Eureka! I struck 3-in-1 online gold this week: an international award for children’s books, child-friendly reasons for reading, and gorgeously illustrated free posters for each of the reasons (each illustration by a different Swedish children’s books illustrator).
Fifteen years ago, when I inherited the world literature course at an international school, I was appalled at my own dearth of awareness of global literature. American and British, yes. British Empire, yes. (Rudyard Kipling is India, right?) Even a smattering of western civ: Dante, Goethe, Tolstoy. But Asia? Latin America? Africa? The Middle East? Even anything European since 1950? Nope. Nothing. Nada.
So I started working on it. I picked one country per year, represented by a student in my class, to get to know at least one author from. I asked parents, “What is one author or work of literature from your home country that you wish your child would encounter in their international school education?” I read at least one work from each year’s Nobel Prize for Literature winner as they won, and tried to familiarize myself with past winners as well. It was great for my understanding of the world; however, many of those wouldn’t be accessible or appropriate for my high school readers. Then 18 months ago I moved down into middle school, and then 6 months ago elementary, and I was at a loss all over again.

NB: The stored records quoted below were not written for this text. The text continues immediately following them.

-- ==== Sys2Proof/Machine/State.lean ====
section
/-!
DEFINITION. Every piece of state the spec gives the part, as plain data, and the state right after reset. Sparse tables
have natural keys and a default, in the canonical form of `swf`; the default of a table of records is the record `{}`.
-/

namespace Sys2Proof.Machine

/-- Why the model stops. -/
inductive Fault where
  /-- The package has no power (R409): nothing executes. Raised by `step`; safe, since no rule gives an effect. -/
  | noPower
  deriving DecidableEq, Repr

/-- Why the model refuses an instruction. -/
inductive Refusal where
  /-- The instruction has no meaning in the model. Raised by an arm of `exec` only; safe. -/
  | notModelled (mnemonic : String)
  deriving DecidableEq, Repr

/-- The privilege levels (R9). -/
inductive Level where
  | user | supervisor | hypervisor | root
  deriving DecidableEq, Repr

/-- The rank of a level: a higher level may do what a lower one may. -/
def Level.rank : Level → Nat
  | .user => 0 | .supervisor => 1 | .hypervisor => 2 | .root => 3

/-- The stall causes of R292 that an issue attempt can end in. Cause 12 is two here: `queue` for a queue access, which R86
counts, and `token` for a tile token, `mjoin`, a call or the merger. -/
inductive Cause where
  | issue | parked | waiting | irdr | iblk | il2 | il3 | imem | gap | waitf | fe | flfull | queue | token | phase | mem | unit
  | power | arb
  deriving DecidableEq, Repr

/-- The counter number of a cause (R292). -/
def Cause.num : Cause → Nat
  | .issue => 0 | .parked => 1 | .waiting => 2 | .irdr => 3 | .iblk => 4 | .il2 => 5 | .il3 => 6 | .imem => 7
  | .gap => 8 | .waitf => 9 | .fe => 10 | .flfull => 11 | .queue => 12 | .token => 12 | .phase => 13 | .mem => 14 | .unit => 15
  | .power => 16 | .arb => 17

/-- A result on its way to a place of its warp (R95). Lane values are listed with their lane. -/
inductive Write where
  | x (n : Nat) (v : Word)
  | v (phys : Nat) (l : List (Nat × Lane))
  /-- Lanes of which only the granules `gr` are replaced whole (R174). -/
  | vn (phys gr : Nat) (l : List (Nat × Lane))
  | p (phys : Nat) (lanes val : Mask)
  | d (n : Nat) (v : BitVec 16)
  | fflags (v : Nat)
  | fmt (path : Nat) (v : Lane)
  | rrb (path n : Nat)
  | lc (n : Nat)
  | ec (n : Nat)
  | mp (n : Nat) (v : Word)
  | csr (n unit : Nat) (v : Word)
  deriving DecidableEq, Repr

/-- A fixed-latency result that lands at the start of vc `due`; results landing together land in order of issue, and
those of one vc in the order of R72. -/
structure Landing where
  due : Nat
  issued : Nat
  lane : Nat
  w : Write
  deriving DecidableEq, Repr

/-- A reconvergence-stack entry (R74). `id` names it to the paths that it created. -/
structure Entry where
  id : Nat
  tmask : Mask
  nmask : Mask
  fmt : Lane
  rrb : Nat
  token : Nat
  hnd : Bool := false
  arrived : Mask := 0
  parent : Option Nat := none
  deriving DecidableEq, Repr

/-- What a fetch-buffer block holds: its 64 bytes, a fault found while fetching it with its record (R325), or nothing
yet, the level that will supply it (1 L2I, 2 L3I, 3 memory), the vc before which it does not arrive, and whether the path
came to it in sequence. -/
inductive Block where
  | ready (bytes : List Byte)
  | faulted (cause : Nat) (info flinfo : Word)
  | pending (level due : Nat) (seq : Bool)
  deriving DecidableEq, Repr

/-- What an `mwait` waits for (R275): the word at a device-physical address, `w` bytes wide, in a page that may have the compression
attribute; condition and value; acquire, and whether the read is at the home; the reference time of the next poll where no monitor is held; the
operation that reads it at a link peer; and whether a store of the core wrote the line since it was read in the L1. -/
structure MWait where
  pa : Nat
  cmp : Bool := false
  w : Nat
  cond : Nat
  val : Word
  acq : Bool := false
  home : Bool := false
  poll : Option Nat := none
  op : Option Nat := none
  wrote : Bool := false
  deriving DecidableEq, Repr

/-- What an issuing path waits for after its instruction has taken effect in part. -/
inductive Wait where
  | none
  /-- At a re-fusion point whose word has this body (R75). -/
  | point (body : Nat)
  /-- At a `rejoin` that its entry does not yet satisfy (R75). -/
  | rejoin (token : Nat)
  /-- In `sleep` until this vc (R85). -/
  | sleep (until_ : Nat)
  /-- In `mwait` (R275). -/
  | mwait (m : MWait)
  /-- For release and acquire steps (R266, R267): write-backs still unacknowledged, and whether an acquire follows. -/
  | order (wbs : List Nat) (acquire pciOut : Bool)
  /-- For an operation numbered `id` that an autonomous step ends, charged to `c`. -/
  | op (id : Nat) (c : Cause)
  /-- For these call batches of the warp (R400). -/
  | calls (ids : List Nat)
  deriving DecidableEq, Repr

/-- Where a long-latency producer writes: a scalar, a vector or a pair, or nothing (x0, R89). -/
inductive Dest where
  | none
  | x (n : Nat)
  | v (phys : List Nat)
  deriving DecidableEq, Repr

/-- A path of a warp (R63). `cbase` and `csize` are the module's virtual code base and size in bytes, cached when the
path started; `replay` holds the offset, the faulted lanes and the still-empty destination of a vector load that R326
replays. -/
structure Path where
  id : Nat
  mask : Mask
  module : Nat := 0
  space : BitVec 16 := 0
  cbase : Word := 0
  csize : Nat := 0
  pc : Word := 0
  fmt : Lane := 0x00707000
  rrb : Nat := 0
  level : Level := .user
  entry : Option Nat := none
  buf : List (Nat × Block) := []
  lastIssue : Option Nat := none
  ready : Nat := 0
  wait : Wait := .none
  cand : Nat := 0
  boosted : Bool := false
  powerHeld : Nat := 0
  /-- In the vc under way the cluster's allowance did not admit it (R293). -/
  short : Bool := false
  forced : Bool := false
  yielded : Option Nat := none
  handler : Bool := false
  skid : Nat := 0
  last : Cause := .waiting
  /-- The vc that ended was charged to a WAIT field or a queue (R86). -/
  held : Bool := false
  replay : Option (Word × Mask × Dest) := none
  deriving DecidableEq, Repr

/-- One lane of a pending load: its virtual offset, device-physical address, whether its page is compressed, the bytes
it has (none while a byte is on its way), and whether one of them comes from a poisoned block (R243). -/
structure LaneLoad where
  lane : Nat
  off : Word
  pa : Nat
  cmp : Bool := false
  got : List (Option Byte)
  bad : Bool := false
  /-- Issued again: its offset is still to be translated, or the translation ended in a fault, its KIND and record (R325). -/
  todo : Bool := false
  flt : Option (Nat × Word) := none
  deriving DecidableEq, Repr
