-- ==== Sys2Proof/Machine/Translate.lean ====
section
/-!
DEFINITION. Address translation and frame ownership (R307 to R320, R324): table entries, the two-stage walk, the
translation caches, the walk queue, and the check of the frame owner table.
-/

namespace Sys2Proof.Machine

/-! ### Identity and the frame owner table (R318 to R320) -/

/-- On whose behalf an access is made (R320). -/
structure Ident where
  vf : Option Nat
  part : Option Nat
  level : Level
  deriving DecidableEq, Repr

/-- The root monitor's identity. -/
def Ident.root : Ident := ⟨none, none, .root⟩
/-- A partition's hypervisor. -/
def Ident.hyp (p : Nat) : Ident := ⟨none, some p, .hypervisor⟩

/-- The FOT entry of the memory frame that holds a DPA. -/
def State.fotOf (s : State) (dpa : Nat) : BitVec 32 := sget fotReset s.fot (dpa / 65536)
/-- The FOT entry of the Loam frame at a Loam address. -/
def State.loamFotOf (s : State) (a : Nat) : BitVec 32 := sget fotReset s.loamFot (loamKey a / 65536)
/-- The partition that an owner ID belongs to (R318). -/
def State.ownerPart (s : State) (o : Nat) : Option Nat :=
  if 1 ≤ o ∧ o ≤ 0x200 then s.partOfVf (o - 1) else if 0xE00 ≤ o ∧ o ≤ 0xE13 then some (o - 0xE00) else none

/-- The four grounds of R320 on which an entry admits a requester. -/
def State.ownerAdmits (s : State) (id : Ident) (e : BitVec 32) : Bool :=
  let o := bits e 11 0
  decide (id.level = .root) ||
    (match id.vf with | some v => decide (o = v + 1) | none => false) ||
    (match id.part with
      | some p => decide (o = 0xE00 + p) && bit e 12 ||
          decide (id.level = .hypervisor) && decide (o ≠ 0) && decide (s.ownerPart o = some p)
      | none => false)

/-- R320: the entry admits the requester, and no write reaches a code-locked frame. Windows have no entries (R308); an
unbacked address has no frame, and nobody is admitted (log 51). -/
def State.fotAllows (s : State) (id : Ident) (dpa : Nat) (write : Bool) : Bool :=
  if memTop ≤ dpa then decide (2 ^ 49 ≤ dpa)
  else s.ownerAdmits id (s.fotOf dpa) && !(write && bit (s.fotOf dpa) 13)

/-! ### Table entries (R310, R311) -/

/-- The access that a walk is for: read, write, fetch (R312). ACC codes as in `flinfo` (R325). -/
def accNeeds (acc : Nat) : Bool × Bool × Bool :=
  match acc with
  | 1 | 5 => (false, true, false)
  | 2 => (true, true, false)
  | 3 => (false, false, true)
  | _ => (true, false, false)

/-- ADDR of an entry. -/
def entAddr (e : Word) : Nat := bits e 49 15 * 2 ^ 15
/-- Reserved bits of an entry are set. -/
def entReserved (e : Word) : Bool := decide (bits e 14 8 ≠ 0 ∨ bits e 63 50 ≠ 0)
/-- The page size of a leaf at level `l`, as a power of two (R307). -/
def leafLog (l : Nat) : Nat := 16 + 12 * l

Hooray for the Swedish government and its Astrid Lindgren Memorial Award! It is the largest award of its kind (over $500,000!) and has been given annually since 2003 to an international children’s author (11) or illustrator (7), or organization that promotes reading (3) (Fast Facts). The authors have been from France, South Korea, Belgium, US, UK, Sweden, Netherlands, Australia, Japan, Brazil, and Austria (The Laureates). Guess what’s going on my Christmas list!
I was even more delighted with the child-friendly list of reading reasons, as some of my current lists target high school (“Reading prepares you for college and the world of work”) and adults (“Reading protects against dementia.”):
- Books can make us laugh and cry. They can comfort us and show us new possibilities.
- Books help us develop our language and our vocabulary.
- Books fire our imagination and train us in finding inner images.
- Books can ask fresh questions that arouse our interest and cause us to reflect further.
- Books give us concepts to think with. They broaden our consciousness and our world.
- Books give us knowledge about nature, technology and history, and about other countries and other ways of life.
- Books enable us to become someone else. They develop our ability to empathize and to feel compassion.
- Books make us reflect on what's right or wrong, good or bad.
- Books can explain reality and help us understand how things are connected.
- Books can show us that most things can be seen from different points of view.
- Books boost our self-confidence when we realize that others think and feel as we do.
- Books help us understand that we are both similar and dissimilar.
- Books offer company when we're lonely.
- Books are part of our cultural heritage. They give us shared reading experiences and common frames of reference.
- Books that are read aloud bring children and adults together.
- Children's books give us access to different artistic forms such as illustration, photography, poetry and drama.
- Children's book represent our first contact with literature - an unending world that lasts all our lives.
Gorgeous posters of each of those 17 reasons, illustrated by 17 different Swedish children’s illustrators, are available for free download from the Swedish Academy for Children’s Books. I was so excited by this discovery that I printed them out before school that morning, and they were so beautiful I laminated them before the end of the day.